白銀のヴィーナス



「───レイ」


髪の毛を整えている女の子にキュンキュンしていると、不意に届いたのは地を這うような低音ボイス。


振り返れば、そこに居たのはこの“黒神の城”のトップ、一条 綺人だった。





「無事か?」

「まぁ、何とか」



無事か、と聞かれれば無事だ。


怪我もしていない。


けど。



「……ごめん。一般人巻き込んだ」



何の関係もない一般人を巻き込んでしまった。

しかも女の子。



「電話の女か」

「そう。っていうかこの子、綺人達と初めて会ったあの喧嘩の時に助けた女の子だよ」

「……あの時の?」



一瞬目を見開いた綺人が私から女の子に視線を移す。



「………」



けど、あまりピンときていないようだ。


綺人、他人にあまり関心ないからな。




「あ、うん。

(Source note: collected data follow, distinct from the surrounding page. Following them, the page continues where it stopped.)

-- ==== Sys2Proof/Machine/Cycle.lean ====
section
/-! DEFINITION. The hive cycle: its start (R18), the boundary in the order of R25, the sampling instant (R20), step 4 in the order of R279, and the request of START_MODE (R83). -/

namespace Sys2Proof.Machine

/-! The boundary (R25). -/

/-- An ACTIVE slot whose state could not be read is closed from the checkpoint (R359, R495): INTERRUPTED, with the checkpoint's energies and its boundary as STOP_TAI. -/
def State.closeFromCkpt (s : State) (t i : Nat) : State :=
  match s.comb.ckpt with
  | none => s
  | some c =>
    let words := c.words.filter (fun p => decide (0x1A0000 + 0x100 * i ≤ p.1) && decide (p.1 < 0x1A0000 + 0x100 * (i + 1)))
    let s := (List.range 16).foldl (fun s k => s.putWord (COMB_SSTAT_STATE.addr i 0 + 4 * k) 0#32) s
    let s := words.foldl (fun s p => s.putWord p.1 p.2) s
    let s := match c.slots[i]? with | some x => s.setCombSt i x | none => s
    let n := s.get METR_SEQ_NEXT
    let s := ((s.set64 COMB_SSTOP_TAI c.tai i).set COMB_SHDL_HDL n i).set METR_SEQ_NEXT (n + 1)
    let s := ((s.combFlag i 0 true).combFlag i 3 (unlocked (s.combSt i).sync || unlocked c.sync)).combTo i C_SIGNING
    let tot := fun (a : Nat) => ((sparseFind a c.words).getD 0#32).toNat + 2 ^ 32 * ((sparseFind (a + 4) c.words).getD 0#32).toNat
    s.buildRecord i c.sync ((t - c.tai) / 1000000) (tot (METR_TOT_IMP_TOT.addr (s.cbus i) 0), tot (METR_TOT_EXP_TOT.addr (s.cbus i) 0))

/-- A poisoned tile of the comb and metering state: it is read, counted and rewritten; the slots whose state lies in it, which the spec does not fix, are closed (R495, log entry 3). -/
def State.combPoison (s : State) (t tile : Nat) : State :=
  let s := (s.load 7 (32 * tile) 32).2.2
  let s := { s with poison := s.poison.filter (· != tile) }
  let d := s.draw (2 ^ 256)
  ((combSlots.filter (fun i => d.2.cst i == C_ACTIVE && bitOf d.1 i)).foldl (fun s i => s.closeFromCkpt t i) d.2).combCounts

/-- COMB and METR read their state at the boundary. -/
def State.combPoisons (s : State) (t : Nat) : State :=
  if s.en .comb then (s.badTiles BANK_DP 0x30000).foldl (fun s tile => s.combPoison t tile) s else s

/-- A ring in stretched service is judged at the end of the cycle (R168): deliveries, misses and CELL's reaction to timeouts. One judged at the end of the report window before it was stretched is not judged again. -/
def State.stretchedEnd (s : State) : State :=
  if s.en .hive && !s.cyc.suspended && s.cyc.sampled then s.judgeRings (s.enRings.filter (fun r => s.get HIVE_RSTAT_MODE r == 3)) else s

/-- Whether a SYNC of a slot is on its way, executed, or adopted. -/
def State.syncOut (s : State) (i : Nat) : Bool :=
  (s.fe i).sync.isSome || (s.fe i).st == 2 || s.hive.tx.any (fun t => isSync t && decide (0 < t.tries) && t.ring == s.get CELL_SCFG_RING i && t.pos == s.get CELL_SCFG_POS i)

/-- After a step of network time: SYNC to every slot in PRIMED, READY, BYPASSED or FAULTED, and again to a slot in ENUM (R560); no miss counts before the cycle that the SYNC names, which HIVE fixes at the launch. -/
def State.resyncSlots (s : State) : State :=
  if s.cyc.resync then
    let s := { s with cyc := { s.cyc with resync := false } }
    if s.en .cell && s.en .hive then
      s.enSlots.foldl (fun s i =>
        let st := s.slotState i
        if st = 2 ∨ st = 3 ∨ st = 6 ∨ st = 7 ∨ st = 1 ∧ s.syncOut i = true then
          (s.setFe i { s.fe i with wait := some ((s.get SYS_CYC_NUM_CYC + 0x7FFFFFFF) % 2 ^ 32) }).feSyncCmd i
        else s) s
    else s
  else s

/-- A new cycle opens: what belongs to one cycle starts anew, and which of its sets will not be complete in time is drawn (R248, log entry 75). -/
def State.newCycle (s : State) : State :=
  let s := { s with
    hive := { s.hive with frames := [], started := 0, windowOver := false, resends := false,
                          missRuns := (List.range 12).map (fun r => (s.word (HIVE_RMISS_MISS_RUN.addr r 0), s.word (HIVE_RMISS_MISS_RUN.addr r 1))),
                          rings := s.hive.rings.map (fun (x : RingSt) => { x with naks := [], resA := (0, 0), resB := (0, 0), recallA := 0, recallB := 0, delivered := [], taken := [], judged := false }) },
    cyc := { s.cyc with suspended := false, sampled := false, computed := false, modulated := false } }
  let d := s.draw (2 ^ 192)
  let s := { d.2 with cyc := { d.2.cyc with slow := slots.filter (fun i => bitOf d.1 i) } }
  { s with cell := { s.cell with cmds := s.cell.cmds.map (fun (c : Nat × Nat) => if 10 ≤ c.2 then (c.1, c.2 - 10) else c) } }.ripenRequest

/-- Step 6: the cycle number and the start of the cycle that opens at TAI `t` (R16, R17). -/
def State.numberCycle (s : State) (t : Nat) : State :=
  (s.set SYS_CYC_NUM_CYC (t / s.period)).set64 SYS_CYC_START_TAI t

/-- Steps 1 and 2 of R25 at TAI `t`; the first boundary of a cycle ends none, so nothing is accounted at it. -/
def State.boundarySessions (s : State) (t : Nat) (ends : Bool) : State :=
  let s := s.combPoisons t
  (if ends then s.accountStep t else s).combStep t

/-- Steps 3 to 5 of R25. -/
def State.boundaryOpens (s : State) : State := ((s.outBoundary.swapBank false).swapBank true).calBoundary

/-- The steps of R25 at the boundary at TAI `t`; `ends` says whether a cycle ends there. -/
def State.boundary (s : State) (t : Nat) (ends : Bool) : State :=
  let s := (s.boundarySessions t ends).boundaryOpens
  let s := (s.newCycle.numberCycle t).changeCheckpoint t
  (s.snapshotSend.beats.partBoundary).resyncSlots

/-- The boundary of a running cycle (R25). -/
def opCycleBoundary (s : State) : State :=
  if !s.running then s
  else
    let t := s.get64 SYS_CYC_START_TAI + s.period
    ((s.advanceTo t).stretchedEnd.missedStep5).boundary t true

/-- R25 CYCLE_BOUNDARY. -/
def execCycleBoundary (s : State) : Host.Outcome State Fault Refusal := .next (s.live (opCycleBoundary s))

/-- The cycle starts at the first boundary strictly after the check of SYS completes (R18); what was requested before its cut point takes effect at it (R24, R25). -/
def opCycleRunStart (s : State) : State :=
  if s.en .sys && !s.running then
    let t := s.nextBoundary
    ((s.advanceTo t).set SYS_CYC_STAT_RUNNING 1).boundary t false
  else s

/-- R18 CYCLE_RUN_START. -/
def execCycleRunStart (s : State) : Host.Outcome State Fault Refusal := .next (s.live (opCycleRunStart s))

/-- Every cell samples at SAMPLE_OFS after the cycle start (R20). -/
def opSamplingInstant (s : State) : State :=
  if s.running && !s.cyc.suspended && !s.cyc.sampled then
    let s := s.advanceTo s.samp
    { s with cyc := { s.cyc with sampled := true } }
  else s

/-- R20 SAMPLING_INSTANT. -/
def execSamplingInstant (s : State) : Host.Outcome State Fault Refusal := .next (s.live (opSamplingInstant s))

/-! Step 4 (R21, R279). -/

/-- The engine and SAFE read their state: a poisoned tile requests SGR, with POISONED in the reading block's CHK (R460, R491, R495). -/
def State.enginePoison (s : State) : State :=
  let one := fun (b : Block) (m : Nat) (s : State) (t : Nat) => ((s.load m (32 * t) 32).2.2.refuseC b POISONED b.ctrlUnit 0x00).sgr C_SGR
  let s := if s.en .safe then (s.badTiles (BANK_CTL + 0x5000) 0xB000).foldl (one .safe 3) s else s
  if s.en .form then (s.badTiles (BANK_CTL + 0x10000) 0xF0000).foldl (one .form 1) s else s

/-- An envelope exit of the step 4 that judges a STOP acts before the STOP (R300). -/
def State.exitFirst (s : State) : State :=
  if s.en .law && s.connected && s.form.req == some M_STOP then s.formFrame.envelope else s

/-- What FORM does first: the grid quantities, the feeder, the stopping phase, the held request, which governs this step 4, and the setpoints (R212 to R219, R224). -/
def State.formStart (s : State) : State :=
  if s.en .form then (s.formMeasure.feederEstimate.stopPoll.exitFirst.modeJudge.setpointRamp).measReact.countMismatch else s

/-- Orders 1 and 2: the rotated measurements, and precharge or the power competition (R286). -/
def State.orderPower (s : State) : State :=
  let s := s.formRotate
  if s.en .law then
    let s := s.linkEnergy
    if s.phase = 1 then s.reportNone.preStep else if 3 ≤ s.phase then s.powerCompete else s
  else s

/-- Orders 3 to 6: the swing equation, the energise competition, the current limit, and the demand with the booking of reserves. -/
def State.orderSwing (s : State) : State :=
  let ph := s.phase
  let s := s.formSwing
  let s := if s.en .law && ph == 2 then s.energiseCompete else s
  let s := if s.en .law then s.currentLimit.overcurrent else s
  let s := (s.formDemand.formBook).closeTest
  if s.en .law && ph == 2 then s.energiseEnd else s

/-- The slots of LAW that compute in a phase (R286). -/
def State.lawSlots (s : State) : List Nat :=
  (if s.inRun then (if s.phase = 2 then [1, 2, 3, 4] else if 3 ≤ s.phase then [5, 6] else []) else []) ++ s.outSlots

/-- MAN of the slots that permit it and do not compute in this step 4 of a running state (R283). -/
def State.manualRest (s : State) (ks : List Nat) : State :=
  if s.inRun then ((List.range 19).filter (fun k => manualOk k && !ks.contains k)).foldl (fun s k => s.manualIdle k) s else s

/-- Order 7: the outlet slots, the following-error supervision, the envelope, and the states of the buses. -/
def State.orderOutlets (s : State) (ks : List Nat) : State :=
  let s := s.outRegulate
  let s := if s.en .law then (ks.foldl (fun s k => s.followSlot k) (s.manualRest ks)).envelope else s
  (s.outWatch.ilkVoltage).slotsRan ks

/-- Step 4 of a running state, and of any other. -/
def State.orders (s : State) : State :=
  if s.en .form && s.inRun then
    let s := s.orderPower
    if s.inRun then
      let ks := s.lawSlots
      s.orderSwing.orderOutlets ks
    else s.orderOutlets []
  else (if s.en .law then s.reportNone else s).orderOutlets []

/-- Step 4 of the cycle (R21, R23, R279). -/
def opStep4 (s : State) : State :=
  if s.running && !s.cyc.suspended && s.cyc.sampled && !s.cyc.computed then
    let s := s.advanceTo (s.samp + s.tReports)
    let s := { s with cyc := { s.cyc with computed := true } }
    let s := s.enginePoison.cellStep4
    ((s.sgrPoll.sodConfirm.outMeasure).sodRamps.formStart.orders).calSnapshot
  else s

/-- R279 STEP4_COMPUTE. -/
def execStep4Compute (s : State) : Host.Outcome State Fault Refusal := .next (s.live (opStep4 s))

/-! START_MODE (R83). -/

/-- The request of START_MODE at the boundary after READY; step 4 of the cycle that opens judges it (R83, R224). -/
def opStartMode (s : State) : State :=
  if s.cyc.startReq then
    let s := { s with cyc := { s.cyc with startReq := false } }
    if !s.en .form || s.follows then s.refuseC .form STATE 0x03 0x00
    else ({ s with form := { s.form with req := some (s.get FORM_MODE_STAT_START_MODE) } } : State).set FORM_MODE_STAT_PENDING 1
  else s

/-- R83 START_MODE_REQUEST. -/
def execStartModeRequest (s : State) : Host.Outcome State Fault Refusal := .next (s.live (opStartMode s))

end Sys2Proof.Machine
end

確かにあの時の子だ」



数十秒経ってようやく思い出したらしい頼さんがポンッと手を叩いた。




「そ、その節はありがとうございました!」

「いえいえ。二回も巻き込んじゃってごめんね?」

「い、いえ。元はと言えばあたしが……」



と言ったところで急に私の方へ振り向いた女の子。


ん?と訝しげに首を傾げれば。



「えっと……レイ、さん?」



何故か名前を聞かれた。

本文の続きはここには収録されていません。